[Stored data entries]
-- ==== Sys2Proof/Laws/PerInstr.lean ====
section
/-! SUPPORT. What holds of every instruction as syntax, one lemma per constructor: the encoder puts the
operation code of spec/30_encoding.md R59 and R60 into `cw[3:0]`, and the shift amount into `cw[8:4]`. -/

namespace Sys2Proof.Laws.OpField

/-- The encoded word carries the operation code of the instruction. -/
def Statement (i : Instr) : Prop := opField (encode i) = opCode i

/-- True of every instruction, since the encoder is one append. -/
theorem of_any (i : Instr) : Statement i := opField_append _ _

theorem add : Statement .add := of_any _
theorem sub : Statement .sub := of_any _
theorem mul : Statement .mul := of_any _
theorem div : Statement .div := of_any _
theorem shl (n : Nat) : Statement (.shl n) := of_any _
theorem shr (n : Nat) : Statement (.shr n) := of_any _
theorem shldiv (n : Nat) : Statement (.shldiv n) := of_any _
theorem cmp : Statement .cmp := of_any _
theorem fromi16 : Statement .fromi16 := of_any _
theorem toi32 : Statement .toi32 := of_any _
theorem fromi32 : Statement .fromi32 := of_any _
theorem toi16 : Statement .toi16 := of_any _
theorem reservedC : Statement .reservedC := of_any _
theorem reservedD : Statement .reservedD := of_any _
theorem reservedE : Statement .reservedE := of_any _
theorem reservedF : Statement .reservedF := of_any _

end Sys2Proof.Laws.OpField

namespace Sys2Proof.Laws.ShiftCode

/-- The encoded word of a well-formed instruction carries its shift amount, or 0 where none is read. -/
def Statement (i : Instr) : Prop := wellFormed i = true → shiftAmount (encode i) = shiftOperand i

theorem add : Statement .add := fun _ => shiftAmount_append 0 _ (by decide)
theorem sub : Statement .sub := fun _ => shiftAmount_append 0 _ (by decide)
theorem mul : Statement .mul := fun _ => shiftAmount_append 0 _ (by decide)
theorem div : Statement .div := fun _ => shiftAmount_append 0 _ (by decide)
theorem shl (n : Nat) : Statement (.shl n) := fun h => shiftAmount_append n _ h
theorem shr (n : Nat) : Statement (.shr n) := fun h => shiftAmount_append n _ h
theorem shldiv (n : Nat) : Statement (.shldiv n) := fun h => shiftAmount_append n _ h
theorem cmp : Statement .cmp := fun _ => shiftAmount_append 0 _ (by decide)
theorem fromi16 : Statement .fromi16 := fun _ => shiftAmount_append 0 _ (by decide)
theorem toi32 : Statement .toi32 := fun _ => shiftAmount_append 0 _ (by decide)
theorem fromi32 : Statement .fromi32 := fun _ => shiftAmount_append 0 _ (by decide)
theorem toi16 : Statement .toi16 := fun _ => shiftAmount_append 0 _ (by decide)
theorem reservedC : Statement .reservedC := fun _ => shiftAmount_append 0 _ (by decide)
theorem reservedD : Statement .reservedD := fun _ => shiftAmount_append 0 _ (by decide)
theorem reservedE : Statement .reservedE := fun _ => shiftAmount_append 0 _ (by decide)
theorem reservedF : Statement .reservedF := fun _ => shiftAmount_append 0 _ (by decide)

end Sys2Proof.Laws.ShiftCode
end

What the exercise asks:
Return the entries in full. Do not alter them.

Task response:
-- ==== Sys2Proof/Laws/PerInstr.lean ====
section
/-! SUPPORT. What holds of every instruction as syntax, one lemma per constructor: the encoder puts the
operation code of spec/30_encoding.md R59 and R60 into `cw[3:0]`, and the shift amount into `cw[8:4]`. -/

namespace Sys2Proof.Laws.OpField

/-- The encoded word carries the operation code of the instruction. -/
def Statement (i : Instr) : Prop := opField (encode i) = opCode i

/-- True of every instruction, since the encoder is one append. -/
theorem of_any (i : Instr) : Statement i := opField_append _ _

theorem add : Statement .add := of_any _
theorem sub : Statement .sub := of_any _
theorem mul : Statement .mul := of_any _
theorem div : Statement .div := of_any _
theorem shl (n : Nat) : Statement (.shl n) := of_any _
theorem shr (n : Nat) : Statement (.shr n) := of_any _
theorem shldiv (n : Nat) : Statement (.shldiv n) := of_any _
theorem cmp : Statement .cmp := of_any _
theorem fromi16 : Statement .fromi16 := of_any _
theorem toi32 : Statement .toi32 := of_any _
theorem fromi32 : Statement .fromi32 := of_any _
theorem toi16 : Statement .toi16 := of_any _
theorem reservedC : Statement .reservedC := of_any _
theorem reservedD : Statement .reservedD := of_any _
theorem reservedE : Statement .reservedE := of_any _
theorem reservedF : Statement .reservedF := of_any _

end Sys2Proof.Laws.OpField

namespace Sys2Proof.Laws.ShiftCode

/-- The encoded word of a well-formed instruction carries its shift amount, or 0 where none is read. -/
def Statement (i : Instr) : Prop := wellFormed i = true → shiftAmount (encode i) = shiftOperand i

theorem add : Statement .add := fun _ => shiftAmount_append 0 _ (by decide)
theorem sub : Statement .sub := fun _ => shiftAmount_append 0 _ (by decide)
theorem mul : Statement .mul := fun _ => shiftAmount_append 0 _ (by decide)
theorem div : Statement .div := fun _ => shiftAmount_append 0 _ (by decide)
theorem shl (n : Nat) : Statement (.shl n) := fun h => shiftAmount_append n _ h
theorem shr (n : Nat) : Statement (.shr n) := fun h => shiftAmount_append n _ h
theorem shldiv (n : Nat) : Statement (.shldiv n) := fun h => shiftAmount_append n _ h
theorem cmp : Statement .cmp := fun _ => shiftAmount_append 0 _ (by decide)
theorem fromi16 : Statement .fromi16 := fun _ => shiftAmount_append 0 _ (by decide)
theorem toi32 : Statement .toi32 := fun _ => shiftAmount_append 0 _ (by decide)
theorem fromi32 : Statement .fromi32 := fun _ => shiftAmount_append 0 _ (by decide)
theorem toi16 : Statement .toi16 := fun _ => shiftAmount_append 0 _ (by decide)
theorem reservedC : Statement .reservedC := fun _ => shiftAmount_append 0 _ (by decide)
theorem reservedD : Statement .reservedD := fun _ => shiftAmount_append 0 _ (by decide)
theorem reservedE : Statement .reservedE := fun _ => shiftAmount_append 0 _ (by decide)
theorem reservedF : Statement .reservedF := fun _ => shiftAmount_append 0 _ (by decide)

end Sys2Proof.Laws.ShiftCode
end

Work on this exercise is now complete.